• _WHAT TO DO_
What is needed here is an exact repetition of the records below, beginning at the line that has "sender := t, kind" and stopping after the line that has "1 and 5. -/".

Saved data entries
-- ==== Sys2Proof/Tests/Slice0.lean ====
section
/-! SUPPORT. Tests on fixed values, and for each statement a witness that its hypotheses can be met. Expected values come from the worked
sequences and examples of the manual, or are computed by hand from its rules; each test names its source. -/

namespace Sys2Proof.Tests

-- One theorem at a time: many evaluations at once take the memory of a thread each.
set_option Elab.async false

open Sys2Proof.Machine

/-! ### WellFormed: an ill-formed command for each check -/

/-- 0x10 is CONFIGURE (R206). -/
theorem test_known_code_ill_formed : WellFormed (.unknownCommand 0x10) = false := by decide

theorem test_unknown_code_well_formed : WellFormed (.unknownCommand 0x7F) = true := by decide

/-- A lost frame's length cell fails; this one holds (R169). -/
theorem test_lost_length_ill_formed : WellFormed (.frameLost [cellOf 0xA3, cellOf 0x10, cellOf 2]) = false := by decide

theorem test_lost_count_ill_formed : WellFormed (.frameLost [cellOf 0xA3, cellOf 51]) = false := by decide

theorem test_lost_well_formed : WellFormed (.frameLost [cellOf 0xA3, cellOf 0x10, cellOf 51]) = true := by decide

/-- An accepted frame is not one that was lost at its length cell. -/
theorem test_frame_lost_ill_formed : WellFormed (.claimFrame { cells := [], gap := true }) = false := by decide

/-! ### Frames of the worked sequences -/

/-- The CLAIM of lock 12 in WAIT mode by station 3 at bus sequence 800 (section 11.1). -/
def claim12 : Frame := { cls := 5, sender := 3, kind := .claim, flags := 0, busSeq := 800, payload := [12, 0] }

theorem test_frame_kind_ill_formed : WellFormed (.yieldFrame (readingOf claim12)) = false := by decide +kernel

theorem test_frame_kind_well_formed : WellFormed (.claimFrame (readingOf claim12)) = true := by decide +kernel

/-- Chapter 8, "Example: three contenders": the arbitration cells of station 3 and of station 12's BEACON, with the turn bit. -/
theorem test_arbitration_cells :
    (frameCells claim12).head? = some { data := 0b10100011, turn := false } ∧
    (frameCells { claim12 with cls := 7, sender := 12 }).head? = some { data := 0b11101100, turn := true } := by
  decide +kernel

/-- The check value of this CRC over the ASCII digits 1 to 9 is 0x29B1 (polynomial 0x1021, preset 0xFFFF, no reflection: R170). -/
theorem test_crc_check_value : crcOf [0x31, 0x32, 0x33, 0x34, 0x35, 0x36, 0x37, 0x38, 0x39] = 0x29B1 := by decide +kernel

/-- The payload fields are read by mask (R203): lock in bits 5 to 0, mode in bit 0, generation most significant byte first. -/
theorem test_payload_fields :
    (lockField [0xCC, 0xFE]).val = 12 ∧ modeField [0xCC, 0xFE] = .wait ∧ modeField [12, 1] = .tryOnly ∧
    generationField [12, 1, 2] = 258 ∧ (targetField [0xE3]).val = 3 := by decide

/-! ### The lock 40 series of chapter 1 -/

def lock40 (h : Option Station) (g : Generation) (w : List Station) : LockEntry := { holder := h, generation := g, waiters := w }

theorem test_lock40_claims :
    claimEntry 9 .wait 40 (lock40 none 16 []) = (lock40 (some 9) 17 [], [outcomeOf .granted 40 9 17]) ∧
    claimEntry 2 .wait 40 (lock40 (some 9) 17 []) = (lock40 (some 9) 17 [2], [outcomeOf .queued 40 2 17]) ∧
    claimEntry 21 .tryOnly 40 (lock40 (some 9) 17 [2]) = (lock40 (some 9) 17 [2], [outcomeOf .refusedBusy 40 21 17]) := by
  decide

theorem test_lock40_releases :
    withdrawEntry 2 40 (lock40 (some 9) 17 [2, 14]) = (lock40 (some 9) 17 [14], [outcomeOf .withdrawn 40 2 17]) ∧
    (yieldEntry 9 17 .released 40 (lock40 (some 9) 17 [14])).1 = lock40 (some 14) 18 [] ∧
    (yieldEntry 9 17 .released 40 (lock40 (some 14) 18 [])).2.map (·.name) = [.stale] ∧
    removeFromEntry 14 40 (lock40 (some 14) 18 []) = (lock40 none 18 [], []) := by
  decide

/-! ### Station states for the tests -/

/-- P is 10 ms, Q is 2, the guard time is 3 ms (section 11.1); GNT0 is bound to lock 12 and REQ1 to lock 20. -/
def profile : ConfigRecord :=
  { period := .ms10, quorum := 2, guardTime := 3, autoRejoin := true, grants := putAt (Vector.replicate 8 none) 0 (some 12),
    requests := putAt (Vector.replicate 4 none) 1 (some 20), limits := Vector.replicate 4 0 }

/-- A replica with members 3, 7 and 20 and bus sequence 800, where lock 12 is as given (section 11.1). -/
def replica12 (e : LockEntry) : Replica :=
  { Replica.cleared with busSeq := 800, roster := setOfList [3, 7, 20],
                         table := putAt (Vector.replicate 64 LockEntry.cleared) 12 e }

/-- A configured station in a state, its line in a state. -/
def station (me : Station) (x : StationState) (l : LineState) : State :=
  { State.reset with station := me, sc := { StationController.reset with state := x, config := some profile },
                     lc := { LineController.reset with state := l } }

/-- A member of that bus with the silence timers of the two others running. -/
def member (me : Station) (e : LockEntry) (l : LineState) : State :=
  { station me .member l with
    au := { ApplyUnit.cleared with replica := replica12 e },
    pm := { PresenceMonitor.idle with
            silence := tabulate fun m => if m ∈ [(3 : Station), 7, 20] ∧ m ≠ me then some 0 else none, attained := true } }

/-- The same at the start of a host port transaction. -/
def atPort (s : State) : State := { s with hp := { s.hp with selected := true, phase := .command } }

/-- A record of host origin for lock 12. -/
def record12 (x : RecordState) : HoldRecord :=
  { lock := 12, origin := .host, state := x, holdLimit := 20, generation := none, withdrawAsked := false, holdTimer := none,
    deferred := none }

/-- The station with a record in slot 1. -/
def withRecord (r : HoldRecord) (s : State) : State := { s with rt := { slots := putAt s.rt.slots 1 (some r) } }

/-- The station with entries in its queue. -/
def withQueue (l : List Entry) (s : State) : State := { s with oq := { entries := l } }

/-- An entry whose attempt is under way. -/
def contending (c : Content) : Entry := { newEntry c with contending := true }

/-- The station sends a frame. -/
def sending (f : Frame) (s : State) : State := { s with lc := { s.lc with state := .sending, sending := some f } }

/-- The state after a command. -/
def after (c : Instr) (s : State) : State :=
  match exec c s with
  | .next t => t
  | .fault _ => s
  | .refused _ => s

/-- Station 3 sends its CLAIM of lock 12, free at generation 5. -/
def claimant : State :=
  sending claim12 (withQueue [contending (.claim 12 .wait)] (withRecord (record12 .claiming) (member 3 (lock40 none 5 []) .idle)))

/-- The YIELD of station 3 at step 6 of section 11.1. -/
def yield12 : Frame := { cls := 2, sender := 3, kind := .yield, flags := 0, busSeq := 800, payload := [12, 0, 6] }

/-- Station 7 waits for lock 12 behind station 3. -/
def waiter : State := withRecord (record12 .waiting) (member 7 (lock40 (some 3) 6 [7, 20]) .receiving)

/-- A frame of another member. -/
def frameOf (k : Kind) (c : ArbClass) (p : List Byte) : Frame :=
  { cls := c, sender := 20, kind := k, flags := 0, busSeq := 800, payload := p }

/-! ### Commands on these states -/

/-- Section 11.1, step 1: GRANTED at generation 6, bus sequence 801. -/
theorem test_claim_granted :
    let t := after (.claimFrame (readingOf claim12)) claimant
    t.au.replica.table[(12 : Lock)] = lock40 (some 3) 6 [] ∧ t.au.replica.busSeq = 801 ∧
    (t.rt.slots[(1 : Tier)]).map (fun r => (r.state, r.generation)) = some (.held, some 6) ∧
    t.hp.notices.map (fun x => (x.kind, x.generation, x.busSeq)) = [(.granted, some 6, 801)] ∧
    t.gl.guards[(0 : GrantLine)] = .running 0 ∧ t.oq.entries = [] := by
  decide +kernel

/-- Section 11.1, step 6: the YIELD hands lock 12 to station 7 at generation 7, with its hold timer at 0. -/
theorem test_yield_hands_on :
    let t := after (.yieldFrame (readingOf yield12)) waiter
    t.au.replica.table[(12 : Lock)] = lock40 (some 7) 7 [20] ∧
    (t.rt.slots[(1 : Tier)]).map (fun r => (r.state, r.generation, r.holdTimer)) = some (.held, some 7, some 0) ∧
    t.hp.notices.map (fun x => (x.kind, x.generation, x.busSeq)) = [(.granted, some 7, 801)] := by
  decide +kernel

/-- Section 11.1, step 9: the hold timer of station 7 reaches its limit. -/
theorem test_hold_expires :
    let s := withRecord { record12 .held with generation := some 7, holdTimer := some 200 } (member 7 (lock40 (some 7) 7 [20]) .idle)
    let t := after (.holdExpiry 1) s
    (t.rt.slots[(1 : Tier)]).map (·.state) = some .yielding ∧ t.oq.entries = [newEntry (.yield 12 7 .expired)] ∧
    t.hp.notices.map (·.kind) = [.expired] := by
  decide

/-- Section 11.1, steps 4 and 5: GNT0 is active once its guard has elapsed, and inactive as the YIELD command is taken. -/
theorem test_grant_line :
    let s := withRecord { record12 .held with generation := some 6 } (member 3 (lock40 (some 3) 6 []) .idle)
    let u := after (.guardElapsed 0) { s with gl := { guards := putAt s.gl.guards 0 (.running 3) } }
    grantActive u 0 = true ∧ grantActive (after (.yieldCommand 12) (atPort u)) 0 = false ∧
    (after (.yieldCommand 12) (atPort u)).oq.entries = [newEntry (.yield 12 6 .released)] := by
  decide

/-- Chapter 2, "a drifted station meets the bus", steps 4 and 5: the count reaches 3 with station 3 alone, and the frame of station 17
drops station 8. -/
theorem test_drifted_station :
    let s : State := { station 8 .member .receiving with
      au := { replica := { Replica.cleared with busSeq := 501, roster := setOfList [3, 8, 17] }, streakCount := 2,
              streakSenders := setOfList [3] } }
    let f (t : Station) (q : BusSeq) : Frame :=
      { cls := 7, sender := t, kind := .beacon, flags := 0, busSeq := q, payload := [1, 2] }
    let u := after (.beaconFrame (readingOf (f 3 2002))) s
    u.sc.state = .member ∧ u.au.streakCount = 3 ∧
    (after (.beaconFrame (readingOf (f 17 2003))) { u with lc := { u.lc with state := .receiving } }).hp.notices.map (·.kind)
      = [.desynced] := by
  decide +kernel

/-- Chapter 2, "a transfer round interrupted by an eviction", steps 1 and 5. -/
theorem test_round_starts_and_restarts :
    (askRound true 6 (setOfList [1, 4, 9]) { TransferRecord.cleared with round := 5 }).1
      = { running := true, feeder := 1, round := 6, nextPage := 0, roundList := [6], pendingList := [] } ∧
    leaveRound 1 (setOfList [4, 9]) { running := true, feeder := 1, round := 6, nextPage := 2, roundList := [6], pendingList := [11] }
      = ({ running := true, feeder := 4, round := 7, nextPage := 0, roundList := [6], pendingList := [11] }, [.roundRestarted]) := by
  decide

/-- A bounce shorter than 2 ms is not seen (R135). -/
theorem test_bounce_not_seen :
    let s := after (.rawLevelChange 1 true) (member 3 (lock40 none 5 []) .idle)
    (after (.rawLevelChange 1 false) s).ri = (member 3 (lock40 none 5 []) .idle).ri ∧
    (after (.stableLevelChange 1) s).oq.entries = [newEntry (.claim 20 .wait)] := by
  decide

/-- The bytes of READ_STATUS after a hard reset: UNCONFIGURED and 0 throughout (R207). -/
theorem test_status_after_reset : readStatusBytes State.reset = List.replicate 13 0 := by decide

/-- CONFIGURE stores the record and JOIN then listens; the founding timer at 8P places a FOUND (R75, R76, R77). -/
theorem test_setup :
    let b : Vector Byte 20 := (#v[1, 2, 3, 1, 12, 255, 255, 255, 255, 255, 255, 255, 255, 20, 255, 255, 0, 0, 0, 0] : Vector Byte 20)
    let s := after (.configureCommand b) (atPort State.reset)
    s.sc.config = some profile ∧ (after .joinCommand (atPort s)).sc.state = .listen ∧
    (after .foundingWait (after .joinCommand (atPort s))).oq.entries = [newEntry .found] := by
  decide


/-! ### Witnesses: for each statement with hypotheses, states and operands that meet them -/

/-- Nothing is in an empty place. -/
theorem absent {α : Type} {o : Option α} (h : o = none) {p : α → Prop} : ∀ r, o = some r → p r := by
  intro r hr
  rw [h] at hr
  cases hr

/-- A place holds one thing. -/
theorem present_only {α : Type} {o : Option α} {a : α} (h : o = some a) {p : α → Prop} (ha : p a) : ∀ r, o = some r → p r := by
  intro r hr
  rw [h] at hr
  cases hr
  exact ha

/-- The records of a state are bound if each slot's is. -/
theorem bound_all {s : State} (h : ∀ i : Tier, (s.rt.slots[i]).all (fun r => match r.origin with
      | .host => true
      | .req p => requestBinding s p == some r.lock) = true) : s.recordsBound := by
  intro i r hr
  have hi := h i
  rw [hr] at hi
  cases ho : r.origin with
  | host => exact Or.inl ho
  | req p => exact Or.inr ⟨p, ho, by simpa [ho] using hi⟩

• _EXERCISE ANSWER_
      { cls := 7, sender := t, kind := .beacon, flags := 0, busSeq := q, payload := [1, 2] }
    let u := after (.beaconFrame (readingOf (f 3 2002))) s
    u.sc.state = .member ∧ u.au.streakCount = 3 ∧
    (after (.beaconFrame (readingOf (f 17 2003))) { u with lc := { u.lc with state := .receiving } }).hp.notices.map (·.kind)
      = [.desynced] := by
  decide +kernel

/-- Chapter 2, "a transfer round interrupted by an eviction", steps 1 and 5. -/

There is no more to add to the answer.